◆ TASK BRIEF:
All lines of the entries with "Machine" in them must be listed.

=== DATA PROVIDED ===

-- ==== Sys2Proof/Machine/Dispatch.lean ====
section
/-! DEFINITION. The dispatch of the instructions to their meanings, one arm per constructor. -/

namespace Sys2Proof.Machine

def exec (i : Instr) (s : State) : Host.Outcome State Fault Refusal :=
  match i with
  | .rgb r g b => Sys2Proof.Machine.execRgb r g b s
  | .rgba r g b a => Sys2Proof.Machine.execRgba r g b a s
  | .index slot => Sys2Proof.Machine.execIndex slot s
  | .diff dr dg db => Sys2Proof.Machine.execDiff dr dg db s
  | .luma dr dg db => Sys2Proof.Machine.execLuma dr dg db s
  | .run n => Sys2Proof.Machine.execRun n s

end Sys2Proof.Machine
end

===

◆ WRITTEN REPLY:
-- ==== Sys2Proof/Machine/Dispatch.lean ====
namespace Sys2Proof.Machine
  | .rgb r g b => Sys2Proof.Machine.execRgb r g b s
  | .rgba r g b a => Sys2Proof.Machine.execRgba r g b a s
  | .index slot => Sys2Proof.Machine.execIndex slot s
  | .diff dr dg db => Sys2Proof.Machine.execDiff dr dg db s
  | .luma dr dg db => Sys2Proof.Machine.execLuma dr dg db s
  | .run n => Sys2Proof.Machine.execRun n s
end Sys2Proof.Machine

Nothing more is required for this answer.